[Stored data entries]
^^^^^^^^^^^^^^^^
-- ==== Sys2Proof/Laws/Ops.lean ====
section
/-! SUPPORT. One lemma per shared operation that says everything it can do; later proofs cite it instead of unfolding the operation. -/

namespace Sys2Proof.Machine

/-! ### How a meaning ends -/

theorem andThen_ok {r : Result} {f : State → Result} {t : State} :
    andThen r f = .ok t ↔ ∃ s, r = .ok s ∧ f s = .ok t := by
  cases r <;> simp [andThen]

@[simp] theorem andThen_of_ok (s : State) (f : State → Result) : andThen (.ok s) f = f s := rfl

@[simp] theorem andThen_of_error (e : Stop) (f : State → Result) : andThen (.error e) f = .error e := rfl

@[simp] theorem conclude_ok (s t : State) : conclude s (.ok t) = .next t := rfl

@[simp] theorem conclude_fault (s : State) (r : FaultReason) :
    conclude s (.error (.fault r)) = .next (s.markFault r) := rfl

@[simp] theorem conclude_refuse (s : State) (r : RefusalReason) :
    conclude s (.error (.refuse r)) = .next (s.markRefused r) := rfl

/-- A next state is the rule's end, or the start state with a mark (R9). -/
theorem conclude_next {s t : State} {r : Result} :
    conclude s r = .next t ↔
      r = .ok t ∨ (∃ f, r = .error (.fault f) ∧ t = s.markFault f)
        ∨ (∃ f, r = .error (.refuse f) ∧ t = s.markRefused f) := by
  cases r with
  | ok u => simp [conclude]
  | error e => cases e <;> simp [conclude, eq_comm]

/-! ### Loops -/

/-- What every pass of a loop over the table keeps, the loop keeps. -/
theorem forKeys_induct {P : State → Prop} {f : EpNum → Dir → State → State}
    (hf : ∀ n d s, P s → P (f n d s)) (ks : List (EpNum × Dir)) {s : State} (h : P s) : P (forKeys ks f s) := by
  induction ks generalizing s with
  | nil => exact h
  | cons k t ih => exact ih (hf k.1 k.2 s h)

theorem forKeys_append (f : EpNum → Dir → State → State) (ks ls : List (EpNum × Dir)) (s : State) :
    forKeys (ks ++ ls) f s = forKeys ls f (forKeys ks f s) := by
  induction ks generalizing s with
  | nil => rfl
  | cons k t ih => exact ih _

/-- What every handler call of a dispatcher loop keeps, the loop keeps. -/
theorem forNumbers_induct {P : State → Prop} {f : EpNum → State → Result}
    (hf : ∀ n s t, P s → f n s = .ok t → P t) (ns : List EpNum) {s t : State} (h : P s)
    (ht : forNumbers ns f s = .ok t) : P t := by
  induction ns generalizing s with
  | nil =>
    simp only [forNumbers, Except.ok.injEq] at ht
    exact ht ▸ h
  | cons n u ih =>
    obtain ⟨s1, h1, h2⟩ := andThen_ok.1 ht
    exact ih (hf n s s1 h h1) h2

theorem mem_tableOrder (n : EpNum) (d : Dir) : (n, d) ∈ tableOrder := by
  cases d <;> simp [tableOrder]

theorem mem_dataNumbers (n : EpNum) : n ∈ dataNumbers ↔ n ≠ 0 := by simp [dataNumbers]

/-! ### The FIFO Transfer Engine -/

/-- Everything DRAIN can do when it ends well (R131). -/
theorem drain_ok {c : Cfg} {ep : EpNum} {size : Nat} {s t : State} (h : drain c ep size s = .ok t) :
    ∃ e, s.entry ep .OUT = some e ∧ size ≤ (s.rx.get ep).length ∧
      ((e.buf = .ctrl ∧ e.prog + size ≤ c.ctrlBufSize ∧
          t = { s with
            rx := s.rx.put ep ((s.rx.get ep).drop size)
            ctrlBuf := writeCtrl s.ctrlBuf e.prog ((s.rx.get ep).take size) })
        ∨ ∃ a, e.buf = .mem a ∧
            ({ s with rx := s.rx.put ep ((s.rx.get ep).drop size) } : State).writeBytes (a + e.prog)
              ((s.rx.get ep).take size) = some t) := by
  unfold drain at h
  split at h
  · simp at h
  · rename_i e he
    refine ⟨e, he, ?_⟩
    split at h
    · simp at h
    split at h
    · simp at h
    split at h
    · simp at h
    rename_i h1 h2 h3
    refine ⟨by omega, ?_⟩
    unfold storeDrained at h
    split at h
    · simp at h
    · rename_i hb
      left
      refine ⟨hb, ?_, by simpa using h.symm⟩
      by_contra hc
      exact h3 ⟨hb, by omega⟩
    · rename_i a hb
      right
      refine ⟨a, hb, ?_⟩
      split at h
      · rename_i s' hs'
        rw [hs']; simpa using h
      · simp at h

/-- Everything FILL can do when it ends well (R132). -/
theorem fill_ok {ep : EpNum} {size : Nat} {s t : State} (h : fill ep size s = .ok t) :
    ∃ e, s.entry ep .IN = some e ∧
      ((size = 0 ∧ t = s)
        ∨ (size ≠ 0 ∧ s.inPktRdy ep = false ∧ (s.tx.get ep).length + size ≤ e.cap ∧
            ∃ a bs, e.buf = .mem a ∧ s.readBytes (a + e.prog) size = some bs ∧
              t = { s with tx := s.tx.put ep (s.tx.get ep ++ bs) })) := by
  unfold fill at h
  split at h
  · simp at h
  · rename_i e he
    refine ⟨e, he, ?_⟩
    split at h
    · left; exact ⟨‹_›, by simpa using h.symm⟩
    split at h
    · simp at h
    split at h
    · simp at h
    split at h
    · simp at h
    rename_i h0 h1 h2 h3
    right
    refine ⟨h0, by simpa using h2, by omega, ?_⟩
    unfold fetchFill at h
    cases hb : e.buf with
    | none => simp [hb] at h
    | ctrl => simp [hb] at h
    | mem a =>
      simp only [hb] at h
      cases hr : s.readBytes (a + e.prog) size with
      | none => simp [hr] at h
      | some bs =>
        simp only [hr, Except.ok.injEq] at h
        exact ⟨a, bs, rfl, hr, h.symm⟩

/-! ### The handlers -/

/-- Everything EP0SEND can do when it ends well (R141). -/
theorem ep0send_ok {s t : State} (h : ep0send s = .ok t) :
    ∃ e, s.entry 0 .IN = some e ∧
      ((e.len = 0 ∧ t = ep0Last (selectEp 0 s))
        ∨ (e.len ≠ 0 ∧ ∃ s1, fill 0 e.chunk (selectEp 0 s) = .ok s1 ∧
            ((e.len ≤ e.prog + e.chunk ∧ t = ep0Last (s1.putEntry 0 .IN { e with prog := e.prog + e.chunk }))
              ∨ (e.prog + e.chunk < e.len ∧ t = ep0More (s1.putEntry 0 .IN { e with prog := e.prog + e.chunk }))))) := by
  unfold ep0send at h
  split at h
  · simp at h
  · rename_i e he
    refine ⟨e, he, ?_⟩
    split at h
    · left; exact ⟨‹_›, by simpa using h.symm⟩
    · rename_i hl
      right
      obtain ⟨s1, h1, h2⟩ := andThen_ok.1 h
      refine ⟨hl, s1, h1, ?_⟩
      simp only at h2
      split at h2
      · left; exact ⟨‹_›, by simpa using h2.symm⟩
      · right; exact ⟨by omega, by simpa using h2.symm⟩

/-- Everything CTRLH can do when it ends well (R140). -/
theorem ctrlh_ok {c : Cfg} {s t : State} (h : ctrlh c s = .ok t) :
    t = ep0ToIdle (clearSentStall0 (selectEp 0 s)) ∨ t = ep0ToIdle (clearSetupEnd (selectEp 0 s))
      ∨ t = selectEp 0 s
      ∨ (s.ep0state = .Idle ∧ ∃ s1, drain c 0 (s.rxCount 0) (selectEp 0 s) = .ok s1 ∧
          t = emit (.onControlRequest (clearDataAvail s1).ctrlBuf (s.rxCount 0)) (clearDataAvail s1))
      ∨ (s.ep0state = .Transmitting ∧ ep0send (selectEp 0 s) = .ok t) := by
  unfold ctrlh at h
  simp only at h
  split at h
  · left; simpa using h.symm
  split at h
  · right; left; simpa using h.symm
  right; right
  split at h
  · split at h
    · right; left
      refine ⟨by simpa using ‹(selectEp 0 s).ep0state = _›, ?_⟩
      obtain ⟨s1, h1, h2⟩ := andThen_ok.1 h
      exact ⟨s1, h1, (Except.ok.inj h2).symm⟩
    · left; simpa using h.symm
  · right; right; exact ⟨by simpa using ‹(selectEp 0 s).ep0state = _›, h⟩
  · left; simpa using h.symm

/-- Everything INH can do when it ends well (R150). -/
theorem inh_ok {ep : EpNum} {s t : State} (h : inh ep s = .ok t) :
    t = s ∨ (ep ≠ 0 ∧ ∃ e, s.entry ep .IN = some e ∧ e.guarded = false ∧
      (t = clearSentStallIn ep (selectEp ep s) ∨ t = selectEp ep s
        ∨ ((s.tx.get ep) = [] ∧ ∃ s1, fill ep e.chunk (selectEp ep s) = .ok s1 ∧ t = inhAfterFill ep e s1))) := by
  unfold inh State.dataEntry at h
  by_cases h0 : ep = 0
  · left; simpa [h0] using h.symm
  simp only [h0, ↓reduceIte] at h
  cases he : s.entry ep .IN with
  | none => left; simpa [he] using h.symm
  | some e =>
    simp only [he] at h
    split at h
    · left; simpa using h.symm
    right
    refine ⟨h0, e, rfl, by simpa using ‹¬ e.guarded = true›, ?_⟩
    split at h
    · left; simpa using h.symm
    right
    split at h
    · left; simpa using h.symm
    right
    rename_i hf
    obtain ⟨s1, h1, h2⟩ := andThen_ok.1 h
    refine ⟨?_, s1, h1, by simpa using h2.symm⟩
    simpa [State.fifoNotEmpty, Nat.pos_iff_ne_zero] using hf

/-- Everything OUTH can do when it ends well (R151). -/
theorem outh_ok {c : Cfg} {ep : EpNum} {s t : State} (h : outh c ep s = .ok t) :
    t = s ∨ (ep ≠ 0 ∧ ∃ e, s.entry ep .OUT = some e ∧ e.guarded = false ∧
      (t = clearSentStallOut ep (selectEp ep s)
        ∨ (s.rxCount ep ≤ e.remaining ∧ ∃ s1, drain c ep (s.rxCount ep) (selectEp ep s) = .ok s1 ∧
            t = outhAfterDrain ep e (s.rxCount ep) s1))) := by
  unfold outh State.dataEntry at h
  by_cases h0 : ep = 0
  · left; simpa [h0] using h.symm
  simp only [h0, ↓reduceIte] at h
  cases he : s.entry ep .OUT with
  | none => left; simpa [he] using h.symm
  | some e =>
    simp only [he] at h
    split at h
    · left; simpa using h.symm
    right
    refine ⟨h0, e, rfl, by simpa using ‹¬ e.guarded = true›, ?_⟩
    split at h
    · left; simpa using h.symm
    right
    split at h
    · simp at h
    split at h
    · simp at h
    rename_i hr
    obtain ⟨s1, h1, h2⟩ := andThen_ok.1 h
    exact ⟨by simpa [State.rxCount] using hr, s1, h1, (Except.ok.inj h2).symm⟩

/-- Everything IRQ can do when it ends well (R160). -/
theorem irq_ok {c : Cfg} {s t : State} (h : irq c s = .ok t) :
    t = clearPending s ∨ ∃ s1 s2 s3,
      (s1 = clearPending s ∨ ctrlh c (clearPending s) = .ok s1)
        ∧ forNumbers dataNumbers (ifBit s.intrIn inh) s1 = .ok s2
        ∧ forNumbers dataNumbers (ifBit s.intrOut (outh c)) s2 = .ok s3
        ∧ t = usbEvents c s.intrUsb s3 := by
  unfold irq at h
  split at h
  · left; simpa using h.symm
  · right
    unfold route at h
    obtain ⟨s1, h1, h⟩ := andThen_ok.1 h
    obtain ⟨s2, h2, h⟩ := andThen_ok.1 h
    obtain ⟨s3, h3, h⟩ := andThen_ok.1 h
    refine ⟨s1, s2, s3, ?_, h2, h3, by simpa using h.symm⟩
    split at h1
    · exact .inr h1
    · left; simpa using h1.symm

/-! ### Commands -/

/-- Everything SEND can do on an entry when it ends well (R172). -/
theorem send_ok {c : Cfg} {ep : EpNum} {e : Entry} {buf len : Word} {s t : State} (h : send c ep e buf len s = .ok t) :
    (ep = 0 ∧ buf = 0 ∧ len = 0 ∧ t = s)
      ∨ ((buf = 0 → len = 0) ∧ (buf ≠ 0 → admits c s buf.toNat len.toNat = true) ∧ e.buf = .none
          ∧ (ep = 0 → s.ep0state = .Idle ∧ buf ≠ 0) ∧ sendKick ep e buf len s = .ok t) := by
  unfold send at h
  split at h
  · rename_i h0; left; exact ⟨h0.1, h0.2.1, h0.2.2, by simpa using h.symm⟩
  · rename_i h0
    right
    unfold transferCheck at h
    split at h
    · simp at h
    split at h
    · simp at h
    split at h
    · simp at h
    rename_i h1 h2 h3
    simp only [Bool.or_eq_true, Bool.and_eq_true, decide_eq_true_eq, not_or, not_and, not_not] at h3
    have h1' : buf = 0 → len = 0 := by intro hb; by_contra hl; exact h1 ⟨hb, hl⟩
    refine ⟨h1', ?_, h3.1, ?_, h⟩
    · intro hb; by_contra hl; exact h2 ⟨hb, by simpa using hl⟩
    · intro he
      refine ⟨h3.2 he, fun hb => h0 ⟨he, hb, h1' hb⟩⟩

/-- Everything RECV can do on an entry when it ends well (R173). -/
theorem recv_ok {c : Cfg} {ep : EpNum} {e : Entry} {buf len : Word} {s t : State} (h : recv c ep e buf len s = .ok t) :
    (ep = 0 ∧ buf = 0 ∧ len = 0 ∧ t = s)
      ∨ (ep ≠ 0 ∧ (buf = 0 → len = 0) ∧ (buf ≠ 0 → admits c s buf.toNat len.toNat = true) ∧ e.buf = .none
          ∧ t = setMask false ((setMask true s).putEntry ep .OUT (e.accept buf len))) := by
  unfold recv at h
  split at h
  · split at h
    · rename_i h0 h1; left; exact ⟨h0, h1.1, h1.2, by simpa using h.symm⟩
    · simp at h
  · right
    unfold transferCheck at h
    split at h
    · simp at h
    split at h
    · simp at h
    split at h
    · simp at h
    rename_i h0 h1 h2 h3
    simp only [decide_eq_true_eq, not_not] at h3
    refine ⟨h0, ?_, ?_, h3, by simpa [recvRecord] using h.symm⟩
    · intro hb; by_contra hl; exact h1 ⟨hb, hl⟩
    · intro hb; by_contra hl; exact h2 ⟨hb, by simpa using hl⟩

/-- Everything a command with an entry can do when it ends well (R106). -/
theorem withEntry_ok {s t : State} {ep : EpNum} {d : Dir} {f : Entry → State → Result} (h : withEntry s ep d f = .ok t) :
    s.phase = .On ∧ ∃ e, s.entry ep d = some e ∧ f e s = .ok t := by
  unfold withEntry commandCheck at h
  split at h
  · simp at h
  split at h
  · simp at h
  rename_i h1 h2
  refine ⟨by cases hp : s.phase <;> simp_all, ?_⟩
  cases he : s.entry ep d with
  | none => simp [he] at h
  | some e => exact ⟨e, rfl, by simpa [he] using h⟩

theorem commandCheck_ok {s t : State} {b : Bool} {f : State → Result} (h : commandCheck s b f = .ok t) :
    s.phase = .On ∧ b = true ∧ f s = .ok t := by
  unfold commandCheck at h
  split at h
  · simp at h
  split at h
  · simp at h
  rename_i h1 h2
  exact ⟨by cases hp : s.phase <;> simp_all, by simpa using h2, h⟩

@[simp] theorem commandCheck_on {s : State} {f : State → Result} (h : s.phase = .On) : commandCheck s true f = f s := by
  simp [commandCheck, h]

/-! ### The meanings that read the configuration, at the default -/

@[simp] theorem execInit_eq (s : State) : execInit s = conclude s (init Config.cfg s) := rfl

@[simp] theorem execShutdown_eq (s : State) :
    execShutdown s = conclude s (commandCheck s true (fun s => .ok (shutdown Config.cfg s))) := rfl

@[simp] theorem execSend_eq (ep : EpNum) (buf len : Word) (s : State) :
    execSend ep buf len s = conclude s (withEntry s ep .IN (fun e s => send Config.cfg ep e buf len s)) := rfl

@[simp] theorem execRecv_eq (ep : EpNum) (buf len : Word) (s : State) :
    execRecv ep buf len s = conclude s (withEntry s ep .OUT (fun e s => recv Config.cfg ep e buf len s)) := rfl

@[simp] theorem execIrq_eq (s : State) : execIrq s = conclude s (irq Config.cfg s) := rfl

@[simp] theorem execReseth_eq (s : State) : execReseth s = conclude s (.ok (reseth Config.cfg s)) := rfl

@[simp] theorem execCtrlh_eq (s : State) : execCtrlh s = conclude s (ctrlh Config.cfg s) := rfl

@[simp] theorem execOuth_eq (ep : EpNum) (s : State) : execOuth ep s = conclude s (outh Config.cfg ep s) := rfl

@[simp] theorem execDrain_eq (ep : EpNum) (size : Word) (s : State) :
    execDrain ep size s = conclude s (drain Config.cfg ep size.toNat s) := rfl

/-! ### The step -/

/-- An IRQ step is run exactly when it is enabled (R160; log 14). -/
theorem irqFetch_run {p : List TopStep} {s t : State} {i : Instr} :
    irqFetch p s = .run i t ↔ s.phase = .On ∧ s.irqMasked = false ∧ i = .irq ∧ t = { s with program := p } := by
  unfold irqFetch State.irqEnabled
  cases h : s.phase <;> cases k : s.irqMasked <;> simp [eq_comm]

/-- Everything a step can do in any configuration on a state that is not faulted. -/
theorem stepIn_of_no_fault {c : Cfg} {s : State} (h : s.fault = none) :
    stepIn c s = (match nextStep c s with
      | .run i t => execIn c i t
      | .done o => o) := by
  simp only [stepIn, fetch, h] <;> rfl

/-- Everything a step can do on a state that is not faulted. -/
theorem step_of_no_fault {s : State} (h : s.fault = none) :
    step s = (match nextStep Config.cfg s with
      | .run i t => exec i t
      | .done o => o) := by
  simp only [step, fetch, h] <;> rfl

end Sys2Proof.Machine
end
^^^^^^^^^^^^^^^^
Work to be completed: The first line of the entries, the line with "t) = .next t := rfl", and every line between them should be retyped exactly, and nothing else.

Answer below:
-- ==== Sys2Proof/Laws/Ops.lean ====
section
/-! SUPPORT. One lemma per shared operation that says everything it can do; later proofs cite it instead of unfolding the operation. -/

namespace Sys2Proof.Machine

/-! ### How a meaning ends -/

theorem andThen_ok {r : Result} {f : State → Result} {t : State} :
    andThen r f = .ok t ↔ ∃ s, r = .ok s ∧ f s = .ok t := by
  cases r <;> simp [andThen]

@[simp] theorem andThen_of_ok (s : State) (f : State → Result) : andThen (.ok s) f = f s := rfl

@[simp] theorem andThen_of_error (e : Stop) (f : State → Result) : andThen (.error e) f = .error e := rfl

@[simp] theorem conclude_ok (s t : State) : conclude s (.ok t) = .next t := rfl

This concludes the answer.